Record set:
/-- The M map (R325). `const` is the constant word of a kind 0x2 bundle. -/
def interpM (r : MRaw) (const : Nat) : Except Cause Instr :=
  match r.op with
  | 0x01 => sub (fmtOf r.fa) fun fa => sub (fmtOf r.fb) fun fb =>
      req (mZero r true true true true true false false false true false && mmaOk (r3 r.ga) (r3 r.gb) fa fb (BitVec.ofNat 10 r.klen))
        (.mma (r.k == 1) (r3 r.mt) (r3 r.ga) (r3 r.gb) fa fb (BitVec.ofNat 10 r.klen))
  | 0x02 => sub (fmtOf r.fa) fun fa => sub (fmtOf r.fb) fun fb =>
      req (mZero r true true true true true true false false true false && mmaOk (r3 r.ga) (r3 r.gb) fa fb (BitVec.ofNat 10 r.klen))
        (.mmag (r.k == 1) (r3 r.mt) (r3 r.ga) (r3 r.gb) fa fb (BitVec.ofNat 10 r.klen) (rg r.sa))
  | 0x03 => req (mZero r false true false false false false false false false false && r.fa == 0) (.mzero (r3 r.mt))
  | 0x04 => sub (ftyOf r.fa) fun fa =>
      if r.fn = 0 then
        req (mZero r true true false false false true true true false false && clampOk (r.cl == 1) (pr r.ec))
          (.mdrainScratchpad (r.k == 1) (r3 r.mt) (rg r.sa) (rg r.sb) fa (pr r.ea) (pr r.eb) (r.cl == 1) (pr r.ec))
      else
        req (mZero r true true false false false true true true false true && r.fn == 1 && clampOk (r.cl == 1) (pr r.ec))
          (.mdrainGeneric (r.k == 1) (r3 r.mt) (rg r.sa) (rg r.sb) fa (pr r.ea) (pr r.eb) (r.cl == 1) (pr r.ec))
  | 0x05 =>
      if r.fn = 0 then
        req (mZero r true true false false false true true false false false && r.fa == 0)
          (.mldaccScratchpad (r.k == 1) (r3 r.mt) (rg r.sa) (rg r.sb))
      else
        req (mZero r true true false false false true true false false true && r.fn == 1 && r.fa == 0)
          (.mldaccGeneric (r.k == 1) (r3 r.mt) (rg r.sa) (rg r.sb))
  | 0x06 => req (mZero r false false true false false true true false false false && r.fa == 0)
      (.mrcfg (r3 r.ga) (rg r.sa) (rg r.sb))
  | 0x07 => req (mZero r false false true false false true false false false false && r.fa == 0) (.mrpush (r3 r.ga) (rg r.sa))
  | 0x08 => req (mZero r false false true false false false false false false false && r.fa == 0) (.mrpop (r3 r.ga))
  | 0x09 => req (mZero r false false false false false false false false false true && r.fa == 0 && decide (r.fn < 16))
      (.mkat (BitVec.ofNat 4 r.fn))
  | 0x0A => req (mZero r false false false false false false false false false true && r.fa == 0 && decide (r.fn < 16))
      (.mkcmp (BitVec.ofNat 4 r.fn) (BitVec.ofNat 64 const))
  | 0x0B => req (mZero r false false false false false false false false true false && r.fa == 0 && decide (r.klen < 256))
      (.mwait (BitVec.ofNat 8 r.klen))
  | _ => .error Cause.illegalOpcode

/-- A C0 syllable's fields (R315). -/
structure C0Raw where
  off : Nat
  w : Nat
  a : Nat
  d : Nat
  k : Nat
  op : Nat
  deriving DecidableEq, Repr

/-- The C0 map (R326). -/
def interpC0 (r : C0Raw) : Except Cause Instr :=
  match r.op with
  | 0x01 => .ok (.spld (r.k == 1) (qr r.w) (rg r.d) (rg r.a) (BitVec.ofNat 12 r.off))
  | 0x02 => .ok (.spst (r.k == 1) (qr r.w) (rg r.d) (rg r.a) (BitVec.ofNat 12 r.off))
  | 0x03 => req (r.w == 0 && decide (r.d < 16)) (.splds (r.k == 1) (pr r.d) (rg r.a) (BitVec.ofNat 12 r.off))
  | 0x04 => req (r.w != 0) (.spldp (r.k == 1) (qr r.w) (rg r.d) (rg r.a) (pr (r.off / 256)) (BitVec.ofNat 8 r.off))
  | 0x05 => req (r.w != 0) (.spstp (r.k == 1) (qr r.w) (rg r.d) (rg r.a) (pr (r.off / 256)) (BitVec.ofNat 8 r.off))
  | 0x06 => req (r.k == 0 && r.w == 0 && decide (r.d < 4)) (.skld (qr r.d) (rg r.a) (BitVec.ofNat 12 r.off))
  | 0x07 => req (r.k == 0 && r.w == 0 && decide (r.d < 4)) (.skst (qr r.d) (rg r.a) (BitVec.ofNat 12 r.off))
  | 0x08 => req (r.w == 0 && r.d == 0) (.spfill (r.k == 1) (rg r.a) (BitVec.ofNat 12 r.off))
  | 0x09 => req (r.k == 0 && r.w == 0 && decide (r.off < 8)) (.spmap (r3 r.off) (rg r.d) (rg r.a))
  | 0x0A =>
      if r.off / 8 = 1 then req (r.k == 0 && r.w == 0 && r.d == 0 && r.a == 0) .spsyncAll
      else req (r.k == 0 && r.w == 0 && r.d == 0 && r.a == 0 && decide (r.off < 8)) (.spsyncOne (r3 r.off))
  | 0x0B => sub (spaOf (r.off / 1024)) fun t => .ok (.spadd (r.k == 1) t (qr r.w) (rg r.d) (rg r.a) (BitVec.ofNat 10 r.off))
  | _ => .error Cause.illegalOpcode

/-- A C1 syllable's fields (R316). -/
structure C1Raw where
  off : Nat
  g : Nat
  ty : Nat
  fn : Nat
  w : Nat
  d : Nat
  c : Nat
  b : Nat
  a : Nat
  t : Nat
  k : Nat
  op : Nat
  deriving DecidableEq, Repr

/-- A signed 13-bit byte offset. -/
def o13 (n : Nat) : BitVec 13 := BitVec.ofNat 13 n

/-- Which fields of a C1 syllable an opcode leaves unused, so that they must be zero (R327, R434): K, T, B, C, D, W, FN, TY, G, OFF13. -/
def c1Zero (r : C1Raw) (k t b c d w fn ty g off : Bool) : Bool :=
  (k || r.k == 0) && (t || r.t == 0) && (b || r.b == 0) && (c || r.c == 0) && (d || r.d == 0) && (w || r.w == 0) &&
  (fn || r.fn == 0) && (ty || r.ty == 0) && (g || r.g == 0) && (off || r.off == 0)

/-- The operation an AMO's FN names; TY 6 and 7 are the natural forms of min and max (R457). -/
def amoOf (fn ty : Nat) : Option AmoOp :=
  match fn with
  | 0 => some .add
  | 1 => some (.min (decide (6 ≤ ty)))
  | 2 => some (.max (decide (6 ≤ ty)))
  | 3 => some .and
  | 4 => some .or
  | 5 => some .xor
  | 6 => some .swap
  | 7 => some .cas
  | 8 => some .fadd
  | 9 => some .fmax
  | _ => none

/-- Conditions on an AMO's C and W (R457). -/
def amoFieldsOk (op : AmoOp) (wide : Bool) (c : RegNo) : Bool :=
  (decide (op = .cas) || decide (c = 0)) && (!wide || (decide (op ≠ .fadd) && decide (op ≠ .fmax)))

Task directions:
Extract each record, keeping it identical to the original.

Response:
/-- The M map (R325). `const` is the constant word of a kind 0x2 bundle. -/
def interpM (r : MRaw) (const : Nat) : Except Cause Instr :=
  match r.op with
  | 0x01 => sub (fmtOf r.fa) fun fa => sub (fmtOf r.fb) fun fb =>
      req (mZero r true true true true true false false false true false && mmaOk (r3 r.ga) (r3 r.gb) fa fb (BitVec.ofNat 10 r.klen))
        (.mma (r.k == 1) (r3 r.mt) (r3 r.ga) (r3 r.gb) fa fb (BitVec.ofNat 10 r.klen))
  | 0x02 => sub (fmtOf r.fa) fun fa => sub (fmtOf r.fb) fun fb =>
      req (mZero r true true true true true true false false true false && mmaOk (r3 r.ga) (r3 r.gb) fa fb (BitVec.ofNat 10 r.klen))
        (.mmag (r.k == 1) (r3 r.mt) (r3 r.ga) (r3 r.gb) fa fb (BitVec.ofNat 10 r.klen) (rg r.sa))
  | 0x03 => req (mZero r false true false false false false false false false false && r.fa == 0) (.mzero (r3 r.mt))
  | 0x04 => sub (ftyOf r.fa) fun fa =>
      if r.fn = 0 then
        req (mZero r true true false false false true true true false false && clampOk (r.cl == 1) (pr r.ec))
          (.mdrainScratchpad (r.k == 1) (r3 r.mt) (rg r.sa) (rg r.sb) fa (pr r.ea) (pr r.eb) (r.cl == 1) (pr r.ec))
      else
        req (mZero r true true false false false true true true false true && r.fn == 1 && clampOk (r.cl == 1) (pr r.ec))
          (.mdrainGeneric (r.k == 1) (r3 r.mt) (rg r.sa) (rg r.sb) fa (pr r.ea) (pr r.eb) (r.cl == 1) (pr r.ec))
  | 0x05 =>
      if r.fn = 0 then
        req (mZero r true true false false false true true false false false && r.fa == 0)
          (.mldaccScratchpad (r.k == 1) (r3 r.mt) (rg r.sa) (rg r.sb))
      else
        req (mZero r true true false false false true true false false true && r.fn == 1 && r.fa == 0)
          (.mldaccGeneric (r.k == 1) (r3 r.mt) (rg r.sa) (rg r.sb))
  | 0x06 => req (mZero r false false true false false true true false false false && r.fa == 0)
      (.mrcfg (r3 r.ga) (rg r.sa) (rg r.sb))
  | 0x07 => req (mZero r false false true false false true false false false false && r.fa == 0) (.mrpush (r3 r.ga) (rg r.sa))
  | 0x08 => req (mZero r false false true false false false false false false false && r.fa == 0) (.mrpop (r3 r.ga))
  | 0x09 => req (mZero r false false false false false false false false false true && r.fa == 0 && decide (r.fn < 16))
      (.mkat (BitVec.ofNat 4 r.fn))
  | 0x0A => req (mZero r false false false false false false false false false true && r.fa == 0 && decide (r.fn < 16))
      (.mkcmp (BitVec.ofNat 4 r.fn) (BitVec.ofNat 64 const))
  | 0x0B => req (mZero r false false false false false false false false true false && r.fa == 0 && decide (r.klen < 256))
      (.mwait (BitVec.ofNat 8 r.klen))
  | _ => .error Cause.illegalOpcode

/-- A C0 syllable's fields (R315). -/
structure C0Raw where
  off : Nat
  w : Nat
  a : Nat
  d : Nat
  k : Nat
  op : Nat
  deriving DecidableEq, Repr

/-- The C0 map (R326). -/
def interpC0 (r : C0Raw) : Except Cause Instr :=
  match r.op with
  | 0x01 => .ok (.spld (r.k == 1) (qr r.w) (rg r.d) (rg r.a) (BitVec.ofNat 12 r.off))
  | 0x02 => .ok (.spst (r.k == 1) (qr r.w) (rg r.d) (rg r.a) (BitVec.ofNat 12 r.off))
  | 0x03 => req (r.w == 0 && decide (r.d < 16)) (.splds (r.k == 1) (pr r.d) (rg r.a) (BitVec.ofNat 12 r.off))
  | 0x04 => req (r.w != 0) (.spldp (r.k == 1) (qr r.w) (rg r.d) (rg r.a) (pr (r.off / 256)) (BitVec.ofNat 8 r.off))
  | 0x05 => req (r.w != 0) (.spstp (r.k == 1) (qr r.w) (rg r.d) (rg r.a) (pr (r.off / 256)) (BitVec.ofNat 8 r.off))
  | 0x06 => req (r.k == 0 && r.w == 0 && decide (r.d < 4)) (.skld (qr r.d) (rg r.a) (BitVec.ofNat 12 r.off))
  | 0x07 => req (r.k == 0 && r.w == 0 && decide (r.d < 4)) (.skst (qr r.d) (rg r.a) (BitVec.ofNat 12 r.off))
  | 0x08 => req (r.w == 0 && r.d == 0) (.spfill (r.k == 1) (rg r.a) (BitVec.ofNat 12 r.off))
  | 0x09 => req (r.k == 0 && r.w == 0 && decide (r.off < 8)) (.spmap (r3 r.off) (rg r.d) (rg r.a))
  | 0x0A =>
      if r.off / 8 = 1 then req (r.k == 0 && r.w == 0 && r.d == 0 && r.a == 0) .spsyncAll
      else req (r.k == 0 && r.w == 0 && r.d == 0 && r.a == 0 && decide (r.off < 8)) (.spsyncOne (r3 r.off))
  | 0x0B => sub (spaOf (r.off / 1024)) fun t => .ok (.spadd (r.k == 1) t (qr r.w) (rg r.d) (rg r.a) (BitVec.ofNat 10 r.off))
  | _ => .error Cause.illegalOpcode

/-- A C1 syllable's fields (R316). -/
structure C1Raw where
  off : Nat
  g : Nat
  ty : Nat
  fn : Nat
  w : Nat
  d : Nat
  c : Nat
  b : Nat
  a : Nat
  t : Nat
  k : Nat
  op : Nat
  deriving DecidableEq, Repr

/-- A signed 13-bit byte offset. -/
def o13 (n : Nat) : BitVec 13 := BitVec.ofNat 13 n

/-- Which fields of a C1 syllable an opcode leaves unused, so that they must be zero (R327, R434): K, T, B, C, D, W, FN, TY, G, OFF13. -/
def c1Zero (r : C1Raw) (k t b c d w fn ty g off : Bool) : Bool :=
  (k || r.k == 0) && (t || r.t == 0) && (b || r.b == 0) && (c || r.c == 0) && (d || r.d == 0) && (w || r.w == 0) &&
  (fn || r.fn == 0) && (ty || r.ty == 0) && (g || r.g == 0) && (off || r.off == 0)

/-- The operation an AMO's FN names; TY 6 and 7 are the natural forms of min and max (R457). -/
def amoOf (fn ty : Nat) : Option AmoOp :=
  match fn with
  | 0 => some .add
  | 1 => some (.min (decide (6 ≤ ty)))
  | 2 => some (.max (decide (6 ≤ ty)))
  | 3 => some .and
  | 4 => some .or
  | 5 => some .xor
  | 6 => some .swap
  | 7 => some .cas
  | 8 => some .fadd
  | 9 => some .fmax
  | _ => none

/-- Conditions on an AMO's C and W (R457). -/
def amoFieldsOk (op : AmoOp) (wide : Bool) (c : RegNo) : Bool :=
  (decide (op = .cas) || decide (c = 0)) && (!wide || (decide (op ≠ .fadd) && decide (op ≠ .fmax)))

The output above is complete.